*** RECORDS SHOWN Section Begins ***
/-- The exact sum, its zero signed by R36: mode 3 is `rdn`. -/
def Exact.add (mode : Nat) : Exact → Exact → Exact
  | .nan, _ => .nan
  | _, .nan => .nan
  | .inf s, .inf t => if s = t then .inf s else .nan
  | .inf s, _ => .inf s
  | _, .inf t => .inf t
  | .zero s, .zero t => .zero (if s = t then s else mode == 3)
  | .zero _, y => y
  | x, .zero _ => x
  | .val x, .val y => if x + y = 0 then .zero (mode == 3) else .val (x + y)

/-- The exact product, and 1/x: x / y is `x.mul y.inv` (R36, R132, R168). -/
def Exact.mul : Exact → Exact → Exact
  | .nan, _ => .nan
  | _, .nan => .nan
  | .inf _, .zero _ => .nan
  | .zero _, .inf _ => .nan
  | .inf s, .inf t => .inf (s ^^ t)
  | .inf s, .val y => .inf (s ^^ decide (y < 0))
  | .val x, .inf t => .inf (decide (x < 0) ^^ t)
  | .zero s, .zero t => .zero (s ^^ t)
  | .zero s, .val y => .zero (s ^^ decide (y < 0))
  | .val x, .zero t => .zero (decide (x < 0) ^^ t)
  | .val x, .val y => .val (x * y)
def Exact.inv : Exact → Exact
  | .nan => .nan
  | .inf s => .zero s
  | .zero s => .inf s
  | .val x => .val (1 / x)

/-- An exact zero of a fused sum is +0 (R45). -/
def Exact.plain : Exact → Exact
  | .zero _ => .zero false
  | e => e

/-- Whether x goes to its neighbour `hi` away from zero and not to `lo` toward it (R38), `odd` being the last bit of `lo`. Under `.sr`
the discarded positions down to the source's last bit decide, with the seed and nothing else (R39). -/
def goesAway (mode : Nat) (seed : Word) (last : Int) (x lo hi : Rat) (odd : Bool) : Prop :=
  lo ≠ x.abs ∧ match mode with
    | 0 => lo + hi < 2 * x.abs ∨ (2 * x.abs = lo + hi ∧ odd = true)
    | 1 => False
    | 2 => 0 < x
    | 3 => x < 0
    | _ => ∃ n : Nat, hi - lo = 2 ^ (last + n) ∧
      let k := min n 32
      let d := ((x.abs - lo) / (hi - lo) * 2 ^ k).floor.toNat
      (mix32 (BitVec.ofNat 32 d ^^^ seed)).toNat % 2 ^ k < d

/-- Round(x, m, p) of R38: the neighbours of x in the format, 2^128 standing for infinity, and the one of them that is written. -/
def roundsBy {w : Nat} (mode : Nat) (seed : Word) (last : Int) : Exact → BitVec w → Prop
  | .nan, r => r = canonicalIn w
  | .inf neg, r => r = infinityIn w neg
  | .zero neg, r => r = zeroIn w neg
  | .val x, r => signIn r = decide (x < 0) ∧ ∃ n : Nat, n < 255 * 2 ^ (w - 9) ∧ magnitude w n ≤ x.abs ∧
      (x.abs < magnitude w (n + 1) ∨ n + 1 = 255 * 2 ^ (w - 9)) ∧
      let away := goesAway mode seed last x (magnitude w n) (magnitude w (n + 1)) (n % 2 == 1)
      (away → sizeIn r = n + 1) ∧ (¬ away → sizeIn r = n)
def roundsTo {w : Nat} (mode : Nat) (e : Exact) (r : BitVec w) : Prop := roundsBy mode 0 0 e r

/-- The correctly rounded square root (R50, R51, R134). -/
def rootsTo {w : Nat} : Exact → BitVec w → Prop
  | .nan, r => r = canonicalIn w
  | .inf neg, r => r = if neg then canonicalIn w else infinityIn w false
  | .zero neg, r => r = zeroIn w neg
  | .val x, r => (x < 0 → r = canonicalIn w) ∧
      (0 < x → signIn r = false ∧ 0 < sizeIn r ∧ sizeIn r < 255 * 2 ^ (w - 9) ∧
        let lo := magnitude w (sizeIn r - 1) + magnitude w (sizeIn r)
        let hi := magnitude w (sizeIn r) + magnitude w (sizeIn r + 1)
        lo * lo ≤ 4 * x ∧ 4 * x ≤ hi * hi ∧ (lo * lo = 4 * x ∨ 4 * x = hi * hi → sizeIn r % 2 = 0))

/-- The order of R133, -0 below +0, and `min` and `max` by it. -/
def below {w : Nat} (x y : BitVec w) : Prop :=
  valueIn x < valueIn y ∨ (isZeroIn x ∧ isZeroIn y ∧ signIn x = true ∧ signIn y = false)
def choosesTo {w : Nat} (x y : BitVec w) (second : Prop) (r : BitVec w) : Prop :=
  (isNaNIn x → isNaNIn y → r = canonicalIn w) ∧ (isNaNIn x → ¬ isNaNIn y → r = y) ∧ (¬ isNaNIn x → isNaNIn y → r = x) ∧
  (¬ isNaNIn x → ¬ isNaNIn y → (second → r = y) ∧ (¬ second → r = x))
def minTo {w : Nat} (x y r : BitVec w) : Prop := choosesTo x y (below y x) r
def maxTo {w : Nat} (x y r : BitVec w) : Prop := choosesTo x y (below x y) r

/-- The float conditions of R64: the two zeros are equal, 6 holds of unordered operands and 7 of ordered ones. -/
def holdsFloat {w : Nat} (cond : BitVec 4) (x y : BitVec w) : Prop :=
  let un := isNaNIn x ∨ isNaNIn y
  (cond = 0 ∧ ¬ un ∧ valueIn x = valueIn y) ∨ (cond = 1 ∧ (un ∨ valueIn x ≠ valueIn y)) ∨
  (cond = 2 ∧ ¬ un ∧ valueIn x < valueIn y) ∨ (cond = 3 ∧ ¬ un ∧ valueIn x ≤ valueIn y) ∨
  (cond = 4 ∧ ¬ un ∧ valueIn y < valueIn x) ∨ (cond = 5 ∧ ¬ un ∧ valueIn y ≤ valueIn x) ∨ (cond = 6 ∧ un) ∨ (cond = 7 ∧ ¬ un)

/-! ### Conversions (02 R48, R49) -/

/-- The bits of a type code, whether it is a float and whether it is signed (R29, R63); as a source 0 is f32. -/
def codeBits (ty : BitVec 4) : Nat :=
  if ty = 1 ∨ ty = 5 then 8 else if ty = 2 ∨ ty = 6 ∨ ty = 9 then 16 else if ty = 4 ∨ ty = 8 then 64 else 32
abbrev isFloatCode (ty : BitVec 4) : Prop := ty = 0 ∨ ty = 9 ∨ ty = 10
abbrev isSignedCode (ty : BitVec 4) : Prop := 1 ≤ ty.toNat ∧ ty.toNat ≤ 4

/-- Saturation to the range of an integer type (R49). -/
def leastOf (ty : BitVec 4) : Int := if isSignedCode ty then -(2 ^ (codeBits ty - 1)) else 0
def mostOf (ty : BitVec 4) : Int := if isSignedCode ty then 2 ^ (codeBits ty - 1) - 1 else 2 ^ codeBits ty - 1
def saturated (ty : BitVec 4) (n : Int) : Int := max (leastOf ty) (min (mostOf ty) n)

/-- An exact value as an integer of a type: rounded to an integer by the mode, then saturated (R49). -/
def integerOf (ty : BitVec 4) (mode : Nat) (seed : Word) (last : Int) : Exact → Int → Prop
  | .nan, n => n = 0
  | .inf neg, n => n = if neg then leastOf ty else mostOf ty
  | .zero _, n => n = 0
  | .val x, n => ∃ m : Nat, (m : Rat) ≤ x.abs ∧ x.abs < m + 1 ∧
      let away := goesAway mode seed last x m (m + 1) (m % 2 == 1)
      let signed (k : Nat) : Int := if x < 0 then -k else k
      (away → n = saturated ty (signed (m + 1))) ∧ (¬ away → n = saturated ty (signed m))

/-- The conversion of an element x to r under R48 and R49. -/
def convertsTo (src dst : BitVec 4) (mode : Nat) (seed : Word) (x : BitVec (codeBits src)) (r : BitVec (codeBits dst)) : Prop :=
  let v : Int := if isSignedCode src then x.toInt else x.toNat
  (isFloatCode src → isFloatCode dst → roundsBy mode seed (lastBit x) (exactOf x) r) ∧
  (isFloatCode src → ¬ isFloatCode dst → ∃ n, integerOf dst mode seed (lastBit x) (exactOf x) n ∧ r = BitVec.ofInt _ n) ∧
  (¬ isFloatCode src → isFloatCode dst → roundsBy mode seed 0 (Exact.ofRat v) r) ∧
  (¬ isFloatCode src → ¬ isFloatCode dst → r = BitVec.ofInt _ (saturated dst v))

/-- STATUS after an instruction that reports (03 R137): the code, and ERR set by any but 0. -/
def reported (r : SReg) (code : BitVec 8) : SReg := { r with statusLast := code, statusErr := r.statusErr || code != 0 }

/-- MRHO as it is stored (09 R187): a NaN and a zero as +0, a value beyond 1 or -1 as that, every other as it is. -/
def clampsTo (x rho : Word) : Prop :=
  (nan32 x = true ∨ zero32 x → rho = 0) ∧
  (nan32 x = false → ¬ zero32 x → 0x3F800000 < sizeIn x → rho = if x.getLsbD 31 then 0xBF800000 else 0x3F800000) ∧
  (¬ zero32 x → sizeIn x ≤ 0x3F800000 → rho = x)

/-! ### The 4-bit blocks (02 R41 to R43; 07 R174 to R178) -/

/-- The magnitudes of a code type, and v(c) but for the sign of a zero. -/
def codeMags (t : Nat) : List Rat :=
  if t = 1 then [0, 1 / 2, 1, 3 / 2, 2, 3, 4, 6] else if t = 2 then [0, 1 / 64, 1 / 32, 1 / 16, 1 / 8, 1 / 4, 1 / 2, 1]
  else [0, 1, 2, 3, 4, 6, 8, 12]
def codePoint (t c : Nat) : Rat :=
  if t = 0 then (if c < 8 then (c : Rat) else c - 16)
  else if c < 8 then (codeMags t).getD c 0 else -(codeMags t).getD (c - 8) 0

/-- Slot k of a scale word: its type, and 2^(SE - 127) · (1 + SM/1024). -/
def scaleType (word : DWord) (k : Nat) : Nat := (word.extractLsb' (20 * k + 18) 2).toNat
def scaleExp (word : DWord) (k : Nat) : Nat := (word.extractLsb' (20 * k + 10) 8).toNat
def scaleOf (e m : Nat) : Rat := 2 ^ ((e : Int) - 127) * (1 + (m : Rat) / 1024)
def slotScale (word : DWord) (k : Nat) : Rat := scaleOf (scaleExp word k) (word.extractLsb' (20 * k) 10).toNat
abbrev nanBlock (word : DWord) (k : Nat) : Prop := word.extractLsb' 60 4 ≠ 0 ∨ scaleExp word k = 255

/-- The exact value of code c of a block (R43). -/
def codeValue (word : DWord) (k c : Nat) : Exact :=
  if nanBlock word k then .nan
  else if scaleExp word k = 0 then .zero false
  else if scaleType word k ≠ 0 ∧ c = 8 then .zero true
  else Exact.ofRat (codePoint (scaleType word k) c * slotScale word k)

/-- The scale for a block of greatest magnitude `top` (R174): SE, SM, and whether it was clamped. -/
def scaleFor (t : Nat) (top : Rat) (se sm : Nat) (clamped : Bool) : Prop :=
  let x := top / (if t = 0 then 7 else if t = 1 then 6 else if t = 2 then 1 else 12)
  ∃ (e : Int) (m : Nat), (2 : Rat) ^ e ≤ x ∧ x < 2 ^ (e + 1) ∧ (m : Rat) - 1 < (x / 2 ^ e - 1) * 1024 ∧ (x / 2 ^ e - 1) * 1024 ≤ m ∧
    let e1 := if m = 1024 then e + 1 else e
    (e1 < -126 → se = 1 ∧ sm = 0 ∧ clamped = true) ∧ (127 < e1 → se = 254 ∧ sm = 1023 ∧ clamped = true) ∧
    (-126 ≤ e1 → e1 ≤ 127 → (se : Int) = e1 + 127 ∧ sm = (if m = 1024 then 0 else m) ∧ clamped = false)
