-- ==== Sys2Proof/Laws/State.lean ====
section
/-! SUPPORT. Laws of the state's accessors: what each update leaves (one lemma per field per update), what is read back after
it, and the tables below them. -/

namespace Sys2Proof.Machine

/-! ### Tables and lists -/

@[simp] theorem tget_tset_same {α : Type} (d x : α) (k : Nat) (t : Table α) : tget d k (tset k x t) = x := by
  induction t with
  | nil => simp [tset, tget]
  | cons e t ih =>
    obtain ⟨j, y⟩ := e
    by_cases h : j = k
    · simp [tset, h, tget]
    · by_cases h2 : k < j <;> simp [tset, h, h2, tget, ih]

theorem tget_tset_other {α : Type} (d x : α) {k j : Nat} (h : j ≠ k) (t : Table α) : tget d j (tset k x t) = tget d j t := by
  induction t with
  | nil => simp [tset, tget, Ne.symm h]
  | cons e t ih =>
    obtain ⟨i, y⟩ := e
    by_cases h1 : i = k
    · subst h1; simp [tset, tget, Ne.symm h]
    · by_cases h2 : k < i
      · simp [tset, h1, h2, tget, Ne.symm h]
      · simp only [tset, beq_iff_eq, h1, if_false, h2, tget, ih]

@[simp] theorem tget?_tset_same {α : Type} (x : α) (k : Nat) (t : Table α) : tget? k (tset k x t) = some x := by
  induction t with
  | nil => simp [tset, tget?]
  | cons e t ih =>
    obtain ⟨j, y⟩ := e
    by_cases h : j = k
    · simp [tset, h, tget?]
    · by_cases h2 : k < j <;> simp [tset, h, h2, tget?, ih]

theorem tget?_tset_other {α : Type} (x : α) {k j : Nat} (h : j ≠ k) (t : Table α) : tget? j (tset k x t) = tget? j t := by
  induction t with
  | nil => simp [tset, tget?, Ne.symm h]
  | cons e t ih =>
    obtain ⟨i, y⟩ := e
    by_cases h1 : i = k
    · subst h1; simp [tset, tget?, Ne.symm h]
    · by_cases h2 : k < i
      · simp [tset, h1, h2, tget?, Ne.symm h]
      · simp only [tset, beq_iff_eq, h1, if_false, h2, tget?, ih]

/-- A replaced element reads back. -/
@[simp] theorem getElem?_lset_same {α : Type} [Inhabited α] (l : List α) (n : Nat) (x : α) : (lset l n x)[n]? = some x := by
  induction n generalizing l with
  | zero => cases l <;> simp [lset]
  | succ n ih =>
    cases l with
    | nil => simpa [lset] using ih []
    | cons y l => simpa [lset] using ih l

theorem getD_lset_same {α : Type} [Inhabited α] (l : List α) (n : Nat) (x d : α) : (lset l n x).getD n d = x := by
  simp

/-- The other elements stay; an element that no list held reads as the default. -/
theorem getD_lset_other {α : Type} [Inhabited α] (l : List α) {n m : Nat} (h : m ≠ n) (x : α) :
    (lset l n x).getD m default = l.getD m default := by
  induction n generalizing l m with
  | zero => cases l <;> cases m <;> simp_all [lset]
  | succ n ih =>
    cases m with
    | zero => cases l <;> simp [lset]
    | succ m =>
      cases l with
      | nil => simpa [lset] using ih [] (by omega : m ≠ n)
      | cons y l => simpa [lset] using ih l (by omega : m ≠ n)

theorem length_lset {α : Type} [Inhabited α] (l : List α) {n : Nat} (x : α) (h : n < l.length) :
    (lset l n x).length = l.length := by
  induction n generalizing l with
  | zero => cases l <;> simp_all [lset]
  | succ n ih =>
    cases l with
    | nil => simp at h
    | cons y l => simpa [lset] using ih l (by simpa using h)

/-! ### What an update leaves -/

namespace State

@[simp] theorem setCore_t (s : State) (c : Nat) (k : Core) : (s.setCore c k).t = s.t := rfl
@[simp] theorem setCore_agenda (s : State) (c : Nat) (k : Core) : (s.setCore c k).agenda = s.agenda := rfl
@[simp] theorem setCore_cur (s : State) (c : Nat) (k : Core) : (s.setCore c k).cur = s.cur := rfl
@[simp] theorem setCore_others (s : State) (c : Nat) (k : Core) : (s.setCore c k).others = s.others := rfl
@[simp] theorem setCore_sys (s : State) (c : Nat) (k : Core) : (s.setCore c k).sys = s.sys := rfl
@[simp] theorem setCore_parts (s : State) (c : Nat) (k : Core) : (s.setCore c k).parts = s.parts := rfl
@[simp] theorem setCore_homes (s : State) (c : Nat) (k : Core) : (s.setCore c k).homes = s.homes := rfl
@[simp] theorem setCore_queues (s : State) (c : Nat) (k : Core) : (s.setCore c k).queues = s.queues := rfl
@[simp] theorem setCore_slots (s : State) (c : Nat) (k : Core) : (s.setCore c k).slots = s.slots := rfl
@[simp] theorem setCore_dies (s : State) (c : Nat) (k : Core) : (s.setCore c k).dies = s.dies := rfl
@[simp] theorem setCore_links (s : State) (c : Nat) (k : Core) : (s.setCore c k).links = s.links := rfl
@[simp] theorem setCore_ports (s : State) (c : Nat) (k : Core) : (s.setCore c k).ports = s.ports := rfl
@[simp] theorem setCore_accs (s : State) (c : Nat) (k : Core) : (s.setCore c k).accs = s.accs := rfl
@[simp] theorem setCore_msgs (s : State) (c : Nat) (k : Core) : (s.setCore c k).msgs = s.msgs := rfl
@[simp] theorem setCore_mem (s : State) (c : Nat) (k : Core) : (s.setCore c k).mem = s.mem := rfl
@[simp] theorem setCore_ecc (s : State) (c : Nat) (k : Core) : (s.setCore c k).ecc = s.ecc := rfl
@[simp] theorem setCore_gt (s : State) (c : Nat) (k : Core) : (s.setCore c k).gt = s.gt := rfl
@[simp] theorem setCore_pstat (s : State) (c : Nat) (k : Core) : (s.setCore c k).pstat = s.pstat := rfl
@[simp] theorem setCore_bootStatus (s : State) (c : Nat) (k : Core) : (s.setCore c k).bootStatus = s.bootStatus := rfl
@[simp] theorem setCore_flashA (s : State) (c : Nat) (k : Core) : (s.setCore c k).flashA = s.flashA := rfl
@[simp] theorem setCore_flashB (s : State) (c : Nat) (k : Core) : (s.setCore c k).flashB = s.flashB := rfl
@[simp] theorem setCore_fuseKey (s : State) (c : Nat) (k : Core) : (s.setCore c k).fuseKey = s.fuseKey := rfl
@[simp] theorem setCore_fuseVersion (s : State) (c : Nat) (k : Core) : (s.setCore c k).fuseVersion = s.fuseVersion := rfl
@[simp] theorem setCore_energy (s : State) (c : Nat) (k : Core) : (s.setCore c k).energy = s.energy := rfl
@[simp] theorem setCore_power (s : State) (c : Nat) (k : Core) : (s.setCore c k).power = s.power := rfl
@[simp] theorem setCore_modulePower (s : State) (c : Nat) (k : Core) : (s.setCore c k).modulePower = s.modulePower := rfl
@[simp] theorem setCore_channels (s : State) (c : Nat) (k : Core) : (s.setCore c k).channels = s.channels := rfl
@[simp] theorem setCore_hostReqs (s : State) (c : Nat) (k : Core) : (s.setCore c k).hostReqs = s.hostReqs := rfl
@[simp] theorem setCore_hostMem (s : State) (c : Nat) (k : Core) : (s.setCore c k).hostMem = s.hostMem := rfl
@[simp] theorem setCore_hostBar (s : State) (c : Nat) (k : Core) : (s.setCore c k).hostBar = s.hostBar := rfl
@[simp] theorem setCore_serial (s : State) (c : Nat) (k : Core) : (s.setCore c k).serial = s.serial := rfl
@[simp] theorem setCore_free (s : State) (c : Nat) (k : Core) : (s.setCore c k).free = s.free := rfl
*** RECORDS SHOWN Section Ends ***
Find the word "ofInt" in the listing above, then copy each line where it turns up.

  (isFloatCode src → ¬ isFloatCode dst → ∃ n, integerOf dst mode seed (lastBit x) (exactOf x) n ∧ r = BitVec.ofInt _ n) ∧
  (¬ isFloatCode src → ¬ isFloatCode dst → r = BitVec.ofInt _ (saturated dst v))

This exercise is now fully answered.